- TASK REQUIREMENTS: Among the entries that follow, tally the lines with the string "denied". Give no more than the number.

Collected data entries
━━━━

-- ==== Sys2Proof/Machine/Access.lean ====
section
/-! DEFINITION. What happens to a register write before its effect: the ordered checks of R410, R411, and what every
write that takes effect does (R42, R153, R325). -/

namespace Sys2Proof.Machine

/-- The island of Table 17.1 that a domain is. -/
def islandOf : Domain → Nat
  | .ao => 74
  | .mg => 72
  | .ti => 73
  | .hd => 71
  | .sr => 70
  | .pq q => 66 + q
  | .cl n => n

/-- The sleep state in force, or the one whose entry is in flight (R30). -/
def sleepNow (s : State) : Sleep :=
  if s.ctl.mode = .still then s.ctl.sleep
  else
    match s.pwr.entering, s.pwr.flight with
    | true, some r => sleepOf r.value
    | _, _ => .none

/-- A register access to the domain wakes the complex, or waits for the entry in flight: every domain but the always-on one
(R30, R43; REG_READ of Table 3.6 in STILL). -/
def asleep (s : State) (d : Domain) : Bool :=
  (decide (s.ctl.mode = .still) || s.pwr.entering) && decide (d ≠ .ao)

/-- Pages of a privileged unit (Table 20.1): time engine, interrupt controller, power controller, NV controller. -/
def privPage (u page : Nat) : Bool :=
  match u with
  | 0 => page == pgTime || page == pgShutter
  | 1 => decide (pgIrq ≤ page) && decide (page < 0x088)
  | 2 => page == pgPower || page == pgRetain
  | 3 => page == pgNv || page == pgCal
  | _ => false

/-- The page belongs to a privileged unit under test: accesses stall until its restore (R358). -/
def privTest (s : State) (page : Nat) : Bool :=
  match s.dark.now with
  | some j => j.unit.type == 3 && privPage j.unit.unit page
  | none => false

/-- The island that an access to a page reaches: for a cluster that has a stand-in, and for the stand-in's own pages, that of
the stand-in (R101). -/
def pageIsland (s : State) (page : Nat) : Nat :=
  match (pageInfo page).domain with
  | .cl n => serving s (home s n)
  | d => islandOf d

/-- The page's domain is one that SAFELIGHT keeps powered down (R22). -/
def safeOff (s : State) (page : Nat) : Bool :=
  decide (s.ctl.mode = .safelight) && s.pwr.off.contains (pageIsland s page)

/-- PERMIT bit of a page for a port (R36). -/
def permits (page : Nat) (p : CmdPort) : Bool := (pageInfo page).permit.testBit (portCode p)

/-- From the end of PROOF step 1 to the end of step 3, or halted with reason 2 or 3 (R411). -/
def earlyProof (s : State) : Bool :=
  decide (s.ctl.mode = .proof) &&
    (decide (s.ctl.proof.step < 3) || (s.ctl.halted && s.ctl.proof.haltReason != 1))

/-- Neither HOLD nor PROOF before the end of step 1: port H answers. -/
def answers (s : State) : Bool :=
  match s.ctl.mode with
  | .hold => false
  | .proof => decide (1 ≤ s.ctl.proof.step)
  | _ => true

/-- The mode check of Table 3.6 on a register write (R62, R365). PG_CMD is no always-on page (Table 2.1), so in PROOF port H
cannot write its mailbox or SHEET_REQ, although the CONTACT_SHEET row of Table 3.6 accepts the command in PROOF: the model
follows the REG_WRITE row (DEDUCED, log 46). -/
def writeModeOk (s : State) (page : Nat) : Bool :=
  match s.ctl.mode with
  | .hold => false
  | .proof => decide ((pageInfo page).domain = .ao)
  | .run => !s.prt.testPages.contains page
  | .test => !s.prt.testPages.contains page
  | _ => true

/-- Where a register lives: a stand-in's pages are its home cluster's (R101), the shared parse configuration lies behind
every pipe page (R142). -/
def aliasOf (s : State) (a : Nat) : Nat :=
  let i := pageInfo (pageOf a)
  let o := offOf a
  match i.kind with
  | .mac => if 0x010 ≤ o then adr (pgCl (home s i.inst) 0) o else a
  | .pcs => if 0x010 ≤ o then adr (pgCl (home s i.inst) 1) o else a
  | .sec => if 0x010 ≤ o then adr (pgCl (home s i.inst) 2) o else a
  | .stat => if 0x010 ≤ o then adr (pgCl (home s i.inst) 3) o else a
  | .pipe => if 0x100 ≤ o ∧ o < 0x180 then adr (pgPipe 0) o else a
  | _ => a

/-- Outcomes of the checks on one register write. -/
inductive Verdict
  /-- HOLD, or PROOF before the end of step 1: nothing answers. -/
  | unanswered
  /-- Answered and discarded without count (R411, R40). -/
  | ignored
  | badAccess
  | denied
  | rejected
  | offDomain
  /-- Waits for the wake of its domain (R29, R41). -/
  | stalled
  | accepted
  deriving DecidableEq, Repr

/-- Can software write a bit of the register at `a`? -/
def writable (a : Nat) : Bool :=
  match rowAt a with
  | some r => decide (r.rw ||| r.wo ≠ 0)
  | none => false

/-- An access of port H waits: the next one is not accepted before it completes, but waits behind it in the host fabric
(R41). -/
def behindStall (s : State) (p : CmdPort) : Bool := decide (p = .H) && s.cmd.stalled.any (fun x => x.port == .H)

/-- The checks of R410 in their order; `ok` is a naturally aligned 32-bit access. In STILL every write of port H that passes
them wakes the complex (REG_WRITE of Table 3.6). -/
def writeVerdict (s : State) (p : CmdPort) (a : Nat) (ok : Bool) : Verdict :=
  if answers s = false then .unanswered
  else if behindStall s p then .stalled
  else if earlyProof s then .ignored
  else if ok = false ∨ (pageInfo (pageOf a)).kind = .reserved then .badAccess
  else if permits (pageOf a) p = false then .denied
  else if p = .H ∧ writeModeOk s (pageOf a) = false then .rejected
  else if safeOff s (pageOf a) then .offDomain
  else if writable a = false then .ignored
  else if decide (s.ctl.mode = .still) || asleep s (pageInfo (pageOf a)).domain || privTest s (pageOf a) then .stalled
  else .accepted

/-- Outcomes of a register read. -/
inductive ReadVerdict
  | unanswered
  /-- Answered with zero. -/
  | zero
  | badAccess
  | off
  | stalled
  | served
  deriving DecidableEq, Repr

/-- How a read of port `p` is answered (R21, R22, R34, R41, R43, R365, R411). -/
def readVerdict (s : State) (p : CmdPort) (a : Nat) (ok : Bool) : ReadVerdict :=
  let d := (pageInfo (pageOf a)).domain
  let r := (pageInfo (pageOf a)).kind == .reserved
  if answers s = false then .unanswered
  else if behindStall s p then .stalled
  else if earlyProof s then (if !r && (d == .ao || decide (offOf a < 0x010)) then .served else .zero)
  else if ok = false ∨ r = true then .badAccess
  else if safeOff s (pageOf a) then .off
  else if decide (offOf a < 0x010) && s.ctl.mode != .safelight then .served
  else if s.prt.testPages.contains (pageOf a) then .off
  else if asleep s d || privTest s (pageOf a) then .stalled
  else .served

/-- BAD_ACCESS, LAST_BAD_ADDR and event 0 (Table 2.3). -/
def recordBad (write : Bool) (a : Nat) (s : State) : State :=
  hwEvent pgBlock 0 (setReg (adr pgBlock 0x08C) (word (a % 2 ^ 22 + 2 ^ 31 * flag write)) (addF (adr pgBlock 0x084) 31 0 1 s))

/-- PERMIT_DENY_x, LAST_DENY and event 1 (R36, Table 2.3). -/
def recordDeny (p : CmdPort) (a : Nat) (s : State) : State :=
  hwEvent pgBlock 1 (setReg (adr pgBlock 0x0A4) (word (2 ^ 31 + portCode p * 2 ^ 24 + a))
    (addF (adr pgBlock (0x090 + 4 * portCode p)) 15 0 1 s))

/-- Key of a port's snapshot and held write on a page. -/
def pageKey (p : CmdPort) (page : Nat) : Nat := portCode p * 1024 + page

/-- A held _LO write is discarded by a write to any register of the page but its _HI (R42). R42 does not say whether a write
that R40 discards (an RO register, a reserved offset) does so too: the model drops the held half only at a write that is
accepted (DESIGN CHOICE, log 45). -/
def dropHeld (p : CmdPort) (a : Nat) (s : State) : State :=
  match tabFind s.win.held (pageKey p (pageOf a)) with
  | some (lo, _) =>
    if a = lo ∨ a = lo + 4 then s
    else { s with win := { s.win with held := tabErase s.win.held (pageKey p (pageOf a)) } }
  | none => s

/-- A register access wakes a switched-off parse quarter without its pipes (R153), and the island of a cluster that is
powered down (R22, R311); not the four registers that the always-on domain serves (R43), and not in SAFELIGHT. -/
def wakeQuarter (a : Nat) (s : State) : State :=
  if offOf a < 0x010 ∨ s.ctl.mode = .safelight then s
  else
    match (pageInfo (pageOf a)).domain with
    | .pq q =>
      if getB s (adr pgSpread 0x08C) q = true then
        setB (adr pgSpread 0x08C) (16 + q) true
          { s with prt := { s.prt with quarterWoken := setInsert s.prt.quarterWoken q }
                   pwr := { s.pwr with off := setErase s.pwr.off (66 + q) } }
      else s
    | .cl _ =>
      if s.pwr.off.contains (pageIsland s (pageOf a)) then
        clusterKeysOn (pageIsland s (pageOf a))
          { s with pwr := { s.pwr with off := setErase s.pwr.off (pageIsland s (pageOf a)) } }
      else s
    | _ => s

/-- What every write that takes effect does beside its own effect. -/
def beforeWrite (p : CmdPort) (a : Nat) (s : State) : State :=
  wakeQuarter a (dropHeld p a (if p = .H then cancelSleep s else s))

/-- A write of `v` at `a` from port `p` with effect `eff` once it passes every check (R410). -/
def gatedWrite (p : CmdPort) (a : Nat) (ok : Bool) (v : Word) (eff : State → State) (s : State) : State :=
  match writeVerdict s p a ok with
  | .unanswered => s
  | .ignored => s
  | .badAccess => recordBad true a s
  | .denied => recordDeny p a s
  | .rejected => rejectByMode p 0xFFFF s
  | .offDomain => addF (adr pgBlock 0x088) 31 0 1 s
  | .stalled =>
    noteWake 3 0xFF { s with cmd := { s.cmd with stalled := s.cmd.stalled ++ [{ port := p, addr := a, data := some v }] } }
  | .accepted => eff (beforeWrite p a s)

/-- A window read at `a` on port `p` with value and effect `eff` once it is served; what it returns goes on record. -/
def gatedRead (p : CmdPort) (a : Nat) (ok : Bool) (eff : State → Word × State) (s : State) : State :=
  match readVerdict s p a ok with
  | .unanswered => s
  | .zero => emit (.regData p a 0) s
  | .badAccess => emit (.regData p a 0) (recordBad false a s)
  | .off => emit (.regData p a 0) (addF (adr pgBlock 0x088) 31 0 1 s)
  | .stalled =>
    noteWake 3 0xFF { s with cmd := { s.cmd with stalled := s.cmd.stalled ++ [{ port := p, addr := a, data := none }] } }
  | .served =>
    let x := eff (wakeQuarter a s)
    emit (.regData p a x.1) x.2

/-- Store the writable bits of a register (RW kept otherwise). -/
def storeRw (a : Nat) (v : Word) (s : State) : State :=
  match rowAt a with
  | some r => setReg a ((getReg s a &&& ~~~r.rw) ||| (v &&& r.rw)) s
  | none => s

end Sys2Proof.Machine
end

━━━━

- THE ANSWER: 3